# WORK TO BE COMPLETED
Find the line in the entries below that contains "exact ⟨_, _, ht.trans". Repeat it exactly, and every line after it through the line that contains "open Sys2Proof Sys2Proof.Machine".

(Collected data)

/-- An old SEQUENCE is counted and refused, and the record of the source stands (R74). -/
theorem usbRequest_old {x : SeqRecord} (hx : s.seqRecord (Req.node (requestOf d)) = some x) (hc : u8At d.data 5 ≠ Cmd.identify)
    (hf : (x.cache.find? fun e => decide (e.1 = (requestOf d).seq)) = none) (hn : newer16 (requestOf d).seq x.newest = false) :
    ∃ t b, exec (.clpPacketReceive d) s = .next t ∧ t.num Obj.sequenceRefused = s.counted Obj.sequenceRefused 1 ∧
      t.out = s.out ++ [⟨.clp, 2, (requestOf d).ip * 65536 + (requestOf d).port, b, some (s.usbHead (requestOf d) b)⟩] ∧
      u16At b 14 = Status.sequence ∧ t.clp.seqs = s.clp.seqs ∧ t.stored = s.stored := by
  obtain ⟨ht, hi, -⟩ := usbRequest_taken h
  have hp := respond_usb hi (s.count Obj.sequenceRefused) ((requestOf d).auth.bind s.conduitKey) (u8At d.data 5) ⟨Status.sequence, leBytes 2 x.newest⟩
  have hr := requestOnly_respond (s.count Obj.sequenceRefused) ((requestOf d).auth.bind s.conduitKey) (requestOf d) (u8At d.data 5)
    ⟨Status.sequence, leBytes 2 x.newest⟩ []
  have hb := respond_bytes (s.count Obj.sequenceRefused) ((requestOf d).auth.bind s.conduitKey) (requestOf d) (u8At d.data 5)
    ⟨Status.sequence, leBytes 2 x.newest⟩ (by decide : Status.sequence < 65536)
  obtain ⟨ho, hq, hst⟩ := hp
  rw [usbHead_congr (count_obj _ _ (by decide) (by decide) (by decide)) (by simp), State.count_out] at ho
  exact ⟨_, _, ht.trans (by rw [takeRequest_old _ hx hc hf hn]), (hr.num (by decide)).trans (count_num _ _ (by decide) (by decide)), ho, hb.2,
    hq.trans (by simp), hst.trans (by simp)⟩

end

end Sys2Proof.Machine
end

section

open Sys2Proof Sys2Proof.Machine

/-- Settles O17: the steps of Table 3-4 in their order; a request that reaches step 11 is cached, refused or dispatched. -/
theorem packetsAreScreened : Obligations.PacketsAreScreened := by
  intro s d w r
  refine ⟨fun hs h => ?_, fun h3 hm => ?_, fun h3 hl hm hd h0 h4 hc => ?_, fun slot h3 hl hm hd h0 hc ha hk => ?_, fun hr => ?_⟩
  · show Host.Outcome.next (if d.usb then s.usbPacket d else _) = _
    split
    · simp [State.usbPacket, hs]
    · rename_i hu
      rw [h.resolve_left hu]
      simp [State.netPacket, State.netServes, hs]
  · exact ⟨_, (usbPacket_atStep3 h3).trans (by rw [takePacket_noMagic _ hm]), count_num _ _ (by decide) (by decide), count_rest ..⟩
  · have hu := h3.1
    obtain ⟨ho, hq, hst⟩ := respond_usb (r := { r with auth := none, encrypt := false }) (if_pos hu) s none (u8At w 5) (refusal (s.headerCode true w))
    obtain ⟨h8, h14⟩ := respond_bytes s none { r with auth := none, encrypt := false } (u8At w 5) (refusal (s.headerCode true w)) (headerCode_lt ..)
    refine ⟨_, _, (usbPacket_atStep3 h3).trans ?_, ho, h14, h8.trans (Nat.mod_eq_of_lt (u16At_lt ..)), hq, hst⟩
    rw [takePacket_refused hl hm (by rw [hu]; exact hd) h0 _ h4 (by rw [hu]; exact hc), hu]
  · have hu := h3.1
    refine ⟨_, (usbPacket_atStep3 h3).trans ?_, count_num _ _ (by decide) (by decide), count_rest ..⟩
    rw [takePacket_ok hl hm (by rw [hu]; exact hd) h0 _ (by rw [hu]; exact hc), takeAuth_noKey ha hk]
  · have hnode : Req.node r = 0xFFFF := node_usb (usbRequest_taken hr).2.1
    rw [← hnode]
    exact ⟨fun x e hx hc hf hb => usbRequest_repeated hr hx hc hf hb, fun x hx hc hf hn => usbRequest_old hr hx hc hf hn,
      fun hl hc => usbRequest_identify hr hl hc, fun hx hc hl => usbRequest_read hr hx hc hl,
      fun hx hc _ hl h0 => usbRequest_write hr hx hc hl h0⟩

end


section

namespace Sys2Proof.Machine

/-! ### Transfer IDs (R84): 16 bits, so a state in which every ID is open leaves none -/

theorem freeId_lt (used : List Nat) (n : Nat) : freeId used n < 65536 := by
  unfold freeId
  cases hf : ((List.range (used.length + 1)).map fun i => (n + i) % 65536).find? fun i => !used.contains i with
  | none => decide
  | some i =>
    obtain ⟨j, -, rfl⟩ := List.mem_map.1 (List.mem_of_find?_eq_some hf)
    exact Nat.mod_lt _ (by decide)
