-- ==== Sys2Proof/Machine/Flags.lean ====
section
/-!
DEFINITION. Flag computations: the result block's flag union and MXU_LOST (R51, R60, R286).
-/

namespace Sys2Proof.Machine

/-- Byte 0 of the result block: bit 0 INVALID, bit 1 OVERFLOW, bit 2 UNDERFLOW (R286). -/
def flagByte (f : Flags) : Nat :=
  (if f.invalid then 1 else 0) + (if f.overflow then 2 else 0) + (if f.underflow then 4 else 0)

/-- MXU_LOST summed with saturation (R286). -/
def lostAdd (a b : Nat) : Nat := min (2 ^ 32 - 1) (a + b)

/-- The 16-byte result block of R286. -/
def resultBlock (f : Flags) (lost clock : Nat) : List Byte :=
  toLe 1 (flagByte f) ++ zeros 3 ++ toLe 4 lost ++ toLe 8 clock

/-- The modes of an operation that always rounds to nearest even (R128). -/
def modesOf (sat canon : Bool) : Modes := ⟨sat, canon, false⟩

end Sys2Proof.Machine
end

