-- ==== Sys2Proof/Machine/Ecdsa.lean ====
section
/-!
DEFINITION. ECDSA verification on the P-384 curve with SHA-384 (R427, R438), and public keys of scalars (R429).
-/

namespace Sys2Proof.Machine

def p384 : Nat := 2 ^ 384 - 2 ^ 128 - 2 ^ 96 + 2 ^ 32 - 1
def p384n : Nat := 0xFFFFFFFFFFFFFFFFFFFFFFFFFFFFFFFFFFFFFFFFFFFFFFFFC7634D81F4372DDF581A0DB248B0A77AECEC196ACCC52973
def p384b : Nat := 0xB3312FA7E23EE7E4988E056BE3F82D19181D9C6EFE8141120314088F5013875AC656398D8A2ED19D2A85C8EDD3EC2AEF
def p384gx : Nat := 0xAA87CA22BE8B05378EB1C71EF320AD746E1D3B628BA79B9859F741E082542A385502F25DBF55296C3A545E3872760AB7
def p384gy : Nat := 0x3617DE4A96262C6F5D9E98BF9292DC29F8F41DBD289A147CE9DA3113B5F0B8C00A60B1CE1D7E819D7A431D7C90EA0E5F

/-- A point in Jacobian coordinates; z = 0 is the point at infinity. -/
structure EcPoint where
  x : Nat
  y : Nat
  z : Nat
  deriving DecidableEq, Repr

def ecInf : EcPoint := ⟨1, 1, 0⟩
def ecG : EcPoint := ⟨p384gx, p384gy, 1⟩

/-- a - b modulo p. -/
def subP (a b : Nat) : Nat := (a + p384 - b % p384) % p384

def ecDouble (a : EcPoint) : EcPoint :=
  if a.z = 0 ∨ a.y = 0 then ecInf
  else
    let z2 := a.z * a.z % p384
    let m := 3 * (subP a.x z2 * ((a.x + z2) % p384) % p384) % p384
    let y2 := a.y * a.y % p384
    let s := 4 * (a.x * y2 % p384) % p384
    let x' := subP (m * m % p384) (2 * s)
    ⟨x', subP (m * subP s x' % p384) (8 * (y2 * y2 % p384)), 2 * (a.y * a.z % p384) % p384⟩

def ecAdd (a b : EcPoint) : EcPoint :=
  if a.z = 0 then b
  else if b.z = 0 then a
  else
    let z1 := a.z * a.z % p384
    let z2 := b.z * b.z % p384
    let u1 := a.x * z2 % p384
    let u2 := b.x * z1 % p384
    let s1 := a.y * (b.z * z2 % p384) % p384
    let s2 := b.y * (a.z * z1 % p384) % p384
    let h := subP u2 u1
    let r := subP s2 s1
    if h = 0 then (if r = 0 then ecDouble a else ecInf)
    else
      let h2 := h * h % p384
      let h3 := h * h2 % p384
      let v := u1 * h2 % p384
      let x' := subP (subP (r * r % p384) h3) (2 * v)
      ⟨x', subP (r * subP v x' % p384) (s1 * h3 % p384), h * (a.z * b.z % p384) % p384⟩

/-- k · P over the low `n` bits of k, most significant first. -/
def ecMul : Nat → Nat → EcPoint → EcPoint → EcPoint
  | 0, _, _, acc => acc
  | n + 1, k, p, acc =>
    let d := ecDouble acc
    ecMul n k p (if bitOf k n then ecAdd d p else d)

/-- b^e modulo m over the low `n` bits of e. -/
def powMod (m : Nat) : Nat → Nat → Nat → Nat → Nat
  | 0, _, _, acc => acc
  | n + 1, b, e, acc => powMod m n b e (if bitOf e n then (acc * acc % m) * b % m else acc * acc % m)

def invMod (m a : Nat) : Nat := powMod m 384 (a % m) (m - 2) 1

/-- The affine x coordinate of a point that is not at infinity. -/
def ecX (a : EcPoint) : Nat :=
  let i := invMod p384 a.z
  a.x * (i * i % p384) % p384

def ecY (a : EcPoint) : Nat :=
  let i := invMod p384 a.z
  a.y * (i * (i * i % p384) % p384) % p384

/-- The point of an uncompressed 97-byte public key, when it lies on the curve. -/
def ecParse (key : List Byte) : Option EcPoint :=
  let x := beNat ((key.drop 1).take 48)
  let y := beNat ((key.drop 49).take 48)
  if key.length = 97 ∧ key.head? = some 4 ∧ x < p384 ∧ y < p384 ∧
      y * y % p384 = (x * x % p384 * x + (p384 - 3) * x + p384b) % p384 then some ⟨x, y, 1⟩ else none

/-- The uncompressed encoding of a point. -/
def ecEncode (a : EcPoint) : List Byte := 4 :: (toBe 48 (ecX a) ++ toBe 48 (ecY a))

/-- ECDSA P-384 with SHA-384; the signature is r, then s, 48 bytes each (R438). -/
def ecdsaVerify (key msg sig : List Byte) : Bool :=
  match ecParse key with
  | none => false
  | some q =>
    let r := beNat (sig.take 48)
    let s := beNat ((sig.drop 48).take 48)
    if sig.length = 96 ∧ 0 < r ∧ r < p384n ∧ 0 < s ∧ s < p384n then
      let e := beNat (sha384 msg)
      let w := invMod p384n s
      let t := ecAdd (ecMul 384 (e * w % p384n) ecG ecInf) (ecMul 384 (r * w % p384n) q ecInf)
      if t.z = 0 then false else decide (ecX t % p384n = r)
    else false

/-- ECDSA signature by private key `d` with the per-message value `k`. -/
def ecdsaSign (d k : Nat) (msg : List Byte) : List Byte :=
  let k := k % (p384n - 1) + 1
  let r := ecX (ecMul 384 k ecG ecInf) % p384n
  let s := invMod p384n k * (beNat (sha384 msg) + r * d) % p384n
  toBe 48 r ++ toBe 48 s

end Sys2Proof.Machine
end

# RESULT
  exact ⟨_, _, ht.trans (by rw [takeRequest_old _ hx hc hf hn]), (hr.num (by decide)).trans (count_num _ _ (by decide) (by decide)), ho, hb.2,
    hq.trans (by simp), hst.trans (by simp)⟩

end

end Sys2Proof.Machine
end

section

open Sys2Proof Sys2Proof.Machine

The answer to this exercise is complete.